Data and error correction codeword: actually saved QR code information and error correction codeword (used to correct errors caused by QR code damage).
1.2 characteristics of QR code
① High speed reading: QR is taken from the initials of "Quick Response". It takes about three seconds from shooting to decoding to displaying the content through the camera, and there are no requirements for the angle of shooting;
② High capacity and high density: theoretically, 7089 numbers, 4296 mixed alphabetic and numeric characters, 2953 8bit byte data and 1817 Chinese characters can be stored after compression;
③ Support error correction processing: even if the code becomes dirty or damaged, it can automatically recover the data. This "error correction capability" has four levels, and users can select the corresponding level according to the use environment. When the level is raised, the error correction capability will be improved accordingly, but as the amount of data will increase, the coding size will also increase.
level L: maximum 7% of errors can be corrected;
level M: up to 15% of errors can be corrected;
level Q: maximum 25% of errors can be corrected;
level H: up to 30% of errors can be corrected;
④ Structured: the seemingly irregular graph actually has a strict definition of the region. The following figure is a QR graph structure of mode 2 and version 1.
In the matrix 21 * 21 in the figure above, the blackandwhite area is designated as a fixed position in the QR code specification, which is called finder pattern and timing pattern. Image seeking graphics and positioning graphics are used to help the decoding program determine the coordinates of specific symbols in the graphics.
The yellow area is used to store the encoded data content and error correction information code.
The blue area is used to identify the error correction level (i.e. Level L to Level H) and the socalled "Mask pattern". This area is called "format information".
⑤ Extensibility: the Structure Append feature of QR code enables a QR code to be decomposed into multiple QR codes. On the contrary, the data of multiple QR codes can also be combined into one QR code, as shown in the figure:
1.3 QR code mode and version
QR codes are divided into two modes: model1 and Model2. Model1 is the initial definition of QR and Model2 is an extension of model1. At present, Model2 is widely used.
The size of QR chart is defined as version, and the version number ranges from 1 to 40. Version 1 is a 21 * 21 matrix. Every time a version number is added, the size of the matrix will increase by 4 modules. Therefore, version 40 is a 177 * 177 matrix. (the higher the version, the more stored content, and the stronger the error correction ability).
2, QR code coding process

Data analysis: determine the coded character type and convert it into symbolic characters according to the corresponding character set;
Select the error correction level. Under certain specifications, the higher the error correction level, the smaller the capacity of real data. 
Data coding: convert data characters into bit stream, one codeword every 8 bits, forming a codeword sequence of data as a whole. Knowing the data codeword sequence will know the data content of QR code.
The capacity is as follows:
format  capacity 

number  Up to 7089 characters 
letter  Up to 4296 characters 
Binary number (8 bit)  Up to 2953 bytes 
Kanji / Katakana  Up to 1817 characters (Shift JIS) 
Chinese characters  Up to 984 characters (using UTF8) 
Chinese characters  Up to 1800 characters (BIG5) 
The mode code is as follows:
pattern  Indicator 

ECI  0111 
number  0001 
Alphanumeric  0010 
8bit byte  0100 
Japanese Kanji  1000 
Chinese characters  1101 
Structure link  0011 
FNCI  0101 (first position), 1001 (second position) 
Terminator (end of message)  0000 
The data can be encoded in one mode for more efficient decoding.
For example, code the data: 01234567 (version 1H),
① Grouping: 012 345 67
② Convert to binary: 012 → 0000001100,, 345 → 0101011001, 67 → 1000011
③ Converted to sequence: 0000001100 0101011001 1000011
④ Number of characters converted to binary: 8 → 0000001000
⑤ Add mode indicator (figure above) 0001:0001 000000 1000 000000 1100 0101011001 1000011
For letters, Chinese and Japanese, there are only differences in grouping methods and modes. The basic methods are the same.

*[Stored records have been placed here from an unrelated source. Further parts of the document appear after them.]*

/-- With room for one beat in RSPQ, a step moves the oldest waiting beat there (R212; log entry 6). -/
theorem step_one_room {s : State} {b : Beat} {waiting : List Beat} (hpend : s.rspPend = b :: waiting)
    (hdepth : s.cfg.rspFifoDepth = some (s.rspq.length + 1)) :
    step s = .next { s with rspq := s.rspq ++ [b], rspPend := waiting } := by
  have hfull : rspFull s = false := by
    rw [rspFull_bounded hdepth, decide_eq_false (Nat.not_succ_le_self _)]
  have hroom : rspRoom s (b :: waiting).length = 1 := by
    rw [rspRoom_bounded s _ _ hdepth, List.length_cons]
    omega
  rw [step, fetch_pending hfull (by simp [hpend]), pushResponse, List.append_nil, hpend, hroom]
  rfl

/-! ### The invariant under the host's actions -/

theorem hostWrite_inv {s t : State} {b : Beat} (hs : s.Inv) (h : hostWrite b s = some t) : t.Inv := by
  obtain ⟨hroom, rfl⟩ := hostWrite_eq_some h
  refine { hs with cmdqFits := fun d hd => ?_ }
  rw [cmdHasRoom_bounded (s := s) hd, decide_eq_true_eq] at hroom
  simpa using hroom

theorem hostRead_inv {s t : State} {b : Beat} (hs : s.Inv) (h : hostRead s = some (b, t)) :
    t.Inv := by
  obtain ⟨rest, hq, rfl⟩ := hostRead_eq_some h
  refine { hs with rspqFits := fun d hd => ?_ }
  have hfits := hs.rspqFits d hd
  rw [hq, List.length_cons] at hfits
  exact Nat.le_of_succ_le hfits

/-! ### The sampler's steps -/

/-- A unit with room, no response under way and an active sampler draws one raw word and decides by it
(R670, R671). -/
theorem step_sampling {s : State} {r : Sampler} {e : Engine} (hfull : rspFull s = false)
    (hpend : s.rspPend = []) (hactive : s.smp = .active r) (hslot : s.eng = some e) :
    step s = .next (samplerDecide r (rawDraw s.cfg e).1.toNat
      { s with eng := some (rawDraw s.cfg e).2 }) := by
  rw [step, fetch_sample hfull hpend hactive]
  simp only [samplerStep, hslot]

section
variable {r : Sampler} (d : Nat) (s : State)

theorem samplerDecide_nat (h : r.ph = .nat) :
    samplerDecide r d s = if d < r.lim then finish r (d / r.sc) s else goOn r .nat s := by
  simp only [samplerDecide, h]

theorem samplerDecide_splHi {mx : Nat} (h : r.ph = .splHi mx) :
    samplerDecide r d s =
      if d < r.lim then goOn r (.splLo mx (d / r.sc)) s else goOn r (.splHi mx) s := by
  simp only [samplerDecide, h]

theorem samplerDecide_splLo {mx hi : Nat} (h : r.ph = .splLo mx hi) :
    samplerDecide r d s =
      if hi * 2 ^ 32 + d ≤ mx then finish r (hi * 2 ^ 32 + d) s else goOn r (.splHi mx) s := by
  simp only [samplerDecide, h]

theorem samplerDecide_cmpHi (h : r.ph = .cmpHi) : samplerDecide r d s = goOn r (.cmpLo d) s := by
  simp only [samplerDecide, h]

theorem samplerDecide_cmpLo {hi : Nat} (h : r.ph = .cmpLo hi) :
    samplerDecide r d s =
      if hi * 2 ^ 32 + d < r.lim then finish r ((hi * 2 ^ 32 + d) / r.sc) s
      else goOn r .cmpHi s := by
  simp only [samplerDecide, h]

end

theorem goOn_eq_sampling (r : Sampler) (ph : Phase) (s : State) :
    goOn r ph s = s.sampling { r with ph := ph } := rfl

/-- A rejected draw leaves the sampler's registers as they were. -/
theorem goOn_same_phase {r : Sampler} {ph : Phase} {s : State} (hph : r.ph = ph)
    (hactive : s.smp = .active r) : goOn r ph s = s := by
  subst hph
  rw [goOn, ← hactive]

theorem finish_eq (r : Sampler) (x : Nat) (s : State) :
    finish r x s = pushResponse { s with smp := .idle }
      [0, BitVec.ofNat 64 ((r.off.toNat + x) % 2 ^ resultBits r.rw)] := rfl

theorem core_run_succ {s t : State} (h : step s = .next t) (k : Nat) :
    Sys2Proof.core.run (k + 1) s = Sys2Proof.core.run k t := by
  have hcore : Sys2Proof.core.step s = .next t := h
  simp only [Host.Core.run, hcore]

/-- The native loop ends with the first word below the limit, after one draw for each word (R650). -/
theorem run_native_loop {r : Sampler} (hph : r.ph = .nat) (j : Nat) {s : State} {e : Engine}
    (hfull : rspFull s = false) (hpend : s.rspPend = []) (hactive : s.smp = .active r)
    (hslot : s.eng = some e) (hreject : ∀ i, i < j → r.lim ≤ (wordAt s.cfg i e).toNat)
    (haccept : (wordAt s.cfg j e).toNat < r.lim) :
    Sys2Proof.core.run (j + 1) s = .next (finish r ((wordAt s.cfg j e).toNat / r.sc)
      { s with eng := some (engineAfter s.cfg (j + 1) e) }) := by
  induction j generalizing s e with
  | zero =>
    have hbelow : (rawDraw s.cfg e).1.toNat < r.lim := haccept
    have hstep := step_sampling hfull hpend hactive hslot
    rw [samplerDecide_nat _ _ hph, if_pos hbelow] at hstep
    exact core_run_succ hstep 0
  | succ j ih =>
    have habove : ¬ (rawDraw s.cfg e).1.toNat < r.lim := Nat.not_lt.mpr (hreject 0 (Nat.succ_pos j))
    have hstep := step_sampling hfull hpend hactive hslot
    rw [samplerDecide_nat _ _ hph, if_neg habove,
      goOn_same_phase (s := { s with eng := some (rawDraw s.cfg e).2 }) hph hactive] at hstep
    rw [core_run_succ hstep]
    exact ih (s := { s with eng := some (rawDraw s.cfg e).2 }) hfull hpend hactive rfl
      (fun i hi => hreject (i + 1) (Nat.succ_lt_succ hi)) haccept

/-! ### What each class of commands leaves unchanged -/

theorem isRange_of_isConstruction {i : Instr} (h : isConstruction i = true) : isRange i = false := by
  cases i <;> simp_all [isConstruction, isRange]

section
variable {i : Instr} {s t : State} (h : CommandEffect i s t)
include h

theorem CommandEffect.port_frame : t.cfg = s.cfg ∧ t.pos = s.pos ∧ t.cmdq = s.cmdq := by
  cases h with
  | failed | answered | cleared | pushed | constructed | drew | started => exact ⟨rfl, rfl, rfl⟩

theorem CommandEffect.sb_frame (hi : isSeedBuffer i = false) : t.sb = s.sb := by
  cases h with
  | failed | answered | constructed | drew | started => rfl
  | cleared hclear => simp [hclear, isSeedBuffer] at hi
  | pushed v hpush => simp [hpush, isSeedBuffer] at hi

/-- The slot changes only by a construction, or by a draw command that starts no sampler (R207). -/
theorem CommandEffect.eng_frame
    (hi : (isConstruction i = false ∧ isDraw i = false) ∨ isRange i = true) : t.eng = s.eng := by
  cases h with
  | failed | answered | cleared | pushed | started => rfl
  | constructed e hconstr =>
    have hrange := isRange_of_isConstruction hconstr
    simp [hconstr, hrange] at hi
  | drew e e' r hdraw => simp [hdraw] at hi

theorem CommandEffect.smp_frame (hidle : s.smp = .idle) (hi : isRange i = false) : t.smp = s.smp := by
  cases h with
  | failed => exact hidle.symm
  | answered | cleared | pushed | constructed | drew => rfl
  | started e r hrange => simp [hrange] at hi

end

end Sys2Proof.Machine

namespace Sys2Proof.Proofs

open Sys2Proof Sys2Proof.Machine

/-- Settles O12: a move that is open stays the same when more beats stand in CMDQ or one less in an
unbounded RSPQ, and no move reads a queue. -/
theorem stepCommutesWithHostTraffic : Obligations.StepCommutesWithHostTraffic :=
  ⟨fun _ _ more => step_append more, fun _ _ _ _ => step_read⟩

/-- Settles O11, port by port: RSPQ full, RSPQ read once, and CMDQ with and without room. -/
theorem fullPortsHoldUntilThereIsRoom : Obligations.FullPortsHoldUntilThereIsRoom := by
  refine ⟨fun s d hdepth hlen => ?_, fun s first b queued waiting hq hpend hdepth => ?_,
    fun s b => ?_⟩
  · have hfull : rspFull s = true := by rw [rspFull_bounded hdepth, decide_eq_true hlen]
    refine ⟨step_full hfull, fun b t hwrite => step_full ?_⟩
    obtain ⟨_, rfl⟩ := hostWrite_eq_some hwrite
    exact hfull
  · rw [hq, List.length_cons] at hdepth
    refine ⟨hostRead_cons hq, ?_⟩
    exact step_one_room (s := { s with rspq := queued }) hpend hdepth
  · refine ⟨fun hdepth => hostWrite_room b (cmdHasRoom_unbounded hdepth), fun d hdepth =>
      ⟨fun hlt => hostWrite_room b ?_, fun hle => hostWrite_full b ?_⟩⟩
    · rw [cmdHasRoom_bounded hdepth, decide_eq_true hlt]
    · rw [cmdHasRoom_bounded hdepth, decide_eq_false (Nat.not_lt.mpr hle)]

/-- Settles O49, phase by phase: the sampler step's decision, with `accept` as `finish` and a rejection
in the same phase as no change beyond the draw. -/
theorem samplerStepFollowsItsPhase : Obligations.SamplerStepFollowsItsPhase := by
  rintro s r e d drawn accept hfull hpend hactive hslot rfl hdrawn haccept
  have hfinish (x : Nat) : finish r x drawn = accept x := (finish_eq r x drawn).trans (haccept x).symm
  have hreject {ph : Phase} (hph : r.ph = ph) : goOn r ph drawn = drawn :=
    goOn_same_phase hph (by rw [hdrawn, hactive])
  rw [step_sampling hfull hpend hactive hslot, ← hdrawn]
  refine ⟨fun hph => ?_, fun mx hph => ?_, fun mx hi hph => ?_, fun hph => ?_, fun hi hph => ?_⟩
  · rw [samplerDecide_nat _ _ hph, hfinish, hreject hph]
  · rw [samplerDecide_splHi _ _ hph, hreject hph, goOn_eq_sampling]
  · rw [samplerDecide_splLo _ _ hph, hfinish, goOn_eq_sampling]
  · rw [samplerDecide_cmpHi _ _ hph, goOn_eq_sampling]
  · rw [samplerDecide_cmpLo _ _ hph, hfinish, goOn_eq_sampling]

/-- Settles O50, by induction on the number of rejected words. -/
theorem nativeLoopAnswersTheFirstAcceptedDraw : Obligations.NativeLoopAnswersTheFirstAcceptedDraw := by
  intro s r e j hfull hpend hactive hph hslot hreject haccept
  exact run_native_loop hph j hfull hpend hactive hslot hreject haccept

/-- Settles O53, by the effects that a command can have. -/
theorem commandsChangeOnlyTheirOwnState : Obligations.CommandsChangeOnlyTheirOwnState := by
  intro i s t hidle hexec
  have heffect := exec_next hexec
  obtain ⟨hcfg, hpos, hcmdq⟩ := heffect.port_frame
  exact ⟨hcfg, hpos, hcmdq, heffect.sb_frame,
    fun hconstr hdraw => heffect.eng_frame (.inl ⟨hconstr, hdraw⟩),
    fun hrange => heffect.eng_frame (.inr hrange), heffect.smp_frame hidle⟩

/-- Settles O58: a write needs room, a read shortens RSPQ, and reset keeps the legal configuration. -/
theorem hostActionsKeepTheInvariant : Obligations.HostActionsKeepTheInvariant :=
  fun _ _ _ hs => ⟨hostWrite_inv hs, hostRead_inv hs, resetWith_inv hs.cfgLegal⟩

/-- Settles O10, from the stream of the response port and the room it has. -/
theorem responsePortKeepsOrderAndDepth : Obligations.ResponsePortKeepsOrderAndDepth := by
  intro s bs
  refine ⟨_, rfl, pushResponse_stream s bs, ⟨_, pushResponse_rspq s bs⟩, fun hdepth => ?_,
    fun d hdepth hfits => ?_, rfl⟩
  · rw [pushResponse_unbounded s bs hdepth]
  · rw [pushResponse_rspq, pushResponse_rspPend, List.length_append, List.length_take,
      rspRoom_bounded s _ d hdepth]
    refine ⟨by omega, fun hwaits => ?_⟩
    have hover := List.length_pos_of_ne_nil hwaits
    rw [List.length_drop] at hover
    omega
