/-- The edge samples of (HIGH, LOW) pairs of these durations. -/
def highLows (ds : List (U32 × U32)) : List EdgeSample :=
  ds.flatMap fun d => [{ high := true, durationNs := d.1 }, { high := false, durationNs := d.2 }]

/-- The classifications of the (HIGH, LOW) pairs of an edge sequence, in order: a LOW edge where a pair
should start and a HIGH edge followed by a HIGH one are passed over alone (R163, R164), an edge left
over at the end is no pair (R169). -/
def classified (p : TimingProfile) : List EdgeSample → List BitValue
  | a :: b :: rest =>
    if a.high = true ∧ b.high = false then classify a.durationNs b.durationNs p :: classified p rest
    else classified p (b :: rest)
  | _ => []

/-- The bits of the valid classifications, in order (R165, R166). -/
def validBits (vs : List BitValue) : List Bool :=
  vs.filterMap fun v => match v with
    | .zero => some false
    | .one => some true
    | .invalid => none

/-- The classifications up to the one that gives the `n`-th valid bit, all of them if none does. -/
def upToBit : List BitValue → Nat → List BitValue
  | [], _ => []
  | _, 0 => []
  | v :: vs, n + 1 => v :: upToBit vs (if v = .invalid then n + 1 else n)

/-- The interval between two consecutive samples is a gap (R148). -/
def isGap (p : Platform) (prev cur : Sample) : Bool :=
  decide (toNs p.clockHz (modularDelta p.counterBits prev cur) > 5000)

/-- The placement rule in the words of R57; the padding is a parameter of the platform (log 28). -/
def Placed (p : Platform) : Prop :=
  p.bufBase % (if p.counterBits ≤ 16 then 2 else 4) = 0
    ∧ (p.cacheCoherent = false → p.bufBase % p.cacheLine = 0 ∧ p.bufPadded = true)

/-- `r` is the first record of the pin table, in its order, with this pin and this backend (R118). -/
def FirstRecord (p : Platform) (pin : U16) (r : PinRecord) : Prop :=
  ∃ before after, p.pinTable = before ++ r :: after ∧ r.pin = pin ∧ r.backendId = p.backendId
    ∧ ∀ q ∈ before, ¬(q.pin = pin ∧ q.backendId = p.backendId)

/-- The edge sample number `i` of a capture without a gap, if there are two samples to build it from:
HIGH for an even `i` (R147), the duration the scaled modular difference of samples `i` and `i + 1`
(R143 to R145). -/
def edgeAt (p : Platform) (samples : List Sample) (i : Nat) : Option EdgeSample :=
  match samples[i]?, samples[i + 1]? with
  | some a, some b => some {
      high := decide (i % 2 = 0)
      durationNs := BitVec.ofNat 32 (toNs p.clockHz (modularDelta p.counterBits a b)) }
  | _, _ => none

/-- How many intervals of consecutive samples are gaps. -/
def gapCount (p : Platform) : List Sample → Nat
  | a :: b :: rest => (if isGap p a b then 1 else 0) + gapCount p (b :: rest)
  | _ => 0

/-- The samples of the capture the channel holds: `BUF[0 .. CH.n_samples)`. -/
def captured (s : State) : List Sample := (List.range s.ch.nSamples).map (slotValue s)

/-- The edge list a channel outside a capture shows (R143, R150): in `Complete` the cache, built from
the capture if it is not valid; else the empty one. -/
def edgesSeen (s : State) : List EdgeSample :=
  if s.ch.state = .complete then
    if s.ch.edgesValid then s.ch.edges else edgesOf s.plat (captured s)
  else []

/-- `s` with the cache built where a capture is complete (R150). -/
def withCache (s : State) : State :=
  if s.ch.state = .complete then
    { s with ch := { s.ch with edges := edgesSeen s, edgesValid := true } }
  else s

Error correction coding: block the above codeword sequence as required, generate error correction codewords according to the error correction level and block codewords, and add the error correction codewords to the data codeword sequence to form a new sequence.
When the twodimensional code specification and error correction level are determined, in fact, the total number of codewords and error correction codewords it can accommodate are determined. For example, in version 10, when the error correction level is H, a total of 346 codewords can be accommodated, including 224 error correction codewords.
That is, about 1 / 3 of the codewords in the QR code area are redundant. For these 224 error correction codewords, it can correct 112 substitution errors (such as blackandwhite inversion) or 224 data reading errors (unreadable or unable to decode), so the error correction capacity is 112 / 346 = 32.4%. 
Construct the final data information: under the condition that the specification is determined, put the sequence generated above in order, such as blocking.
Divide the data into blocks according to the regulations, and then calculate each block to obtain the corresponding error correction codeword blocks. The error correction codeword blocks are formed into a sequence in order and added to the original data codeword sequence.
For example: D1, D12, D23, D35, D2, D13, D24, D36,... D11, D22, D33, D45, D34, D46, E1, E23,E45, E67, E2, E24, E46, E68 
Construction matrix: put the detection graphics, separator, positioning graphics, correction graphics and codeword modules into the matrix.
Fill the above complete sequence into the area of the QR code matrix of the corresponding specification. 
Masking: the masking pattern is used for the coding area of the symbol, so that the dark and light (black and white) areas in the QR code pattern can be optimally distributed.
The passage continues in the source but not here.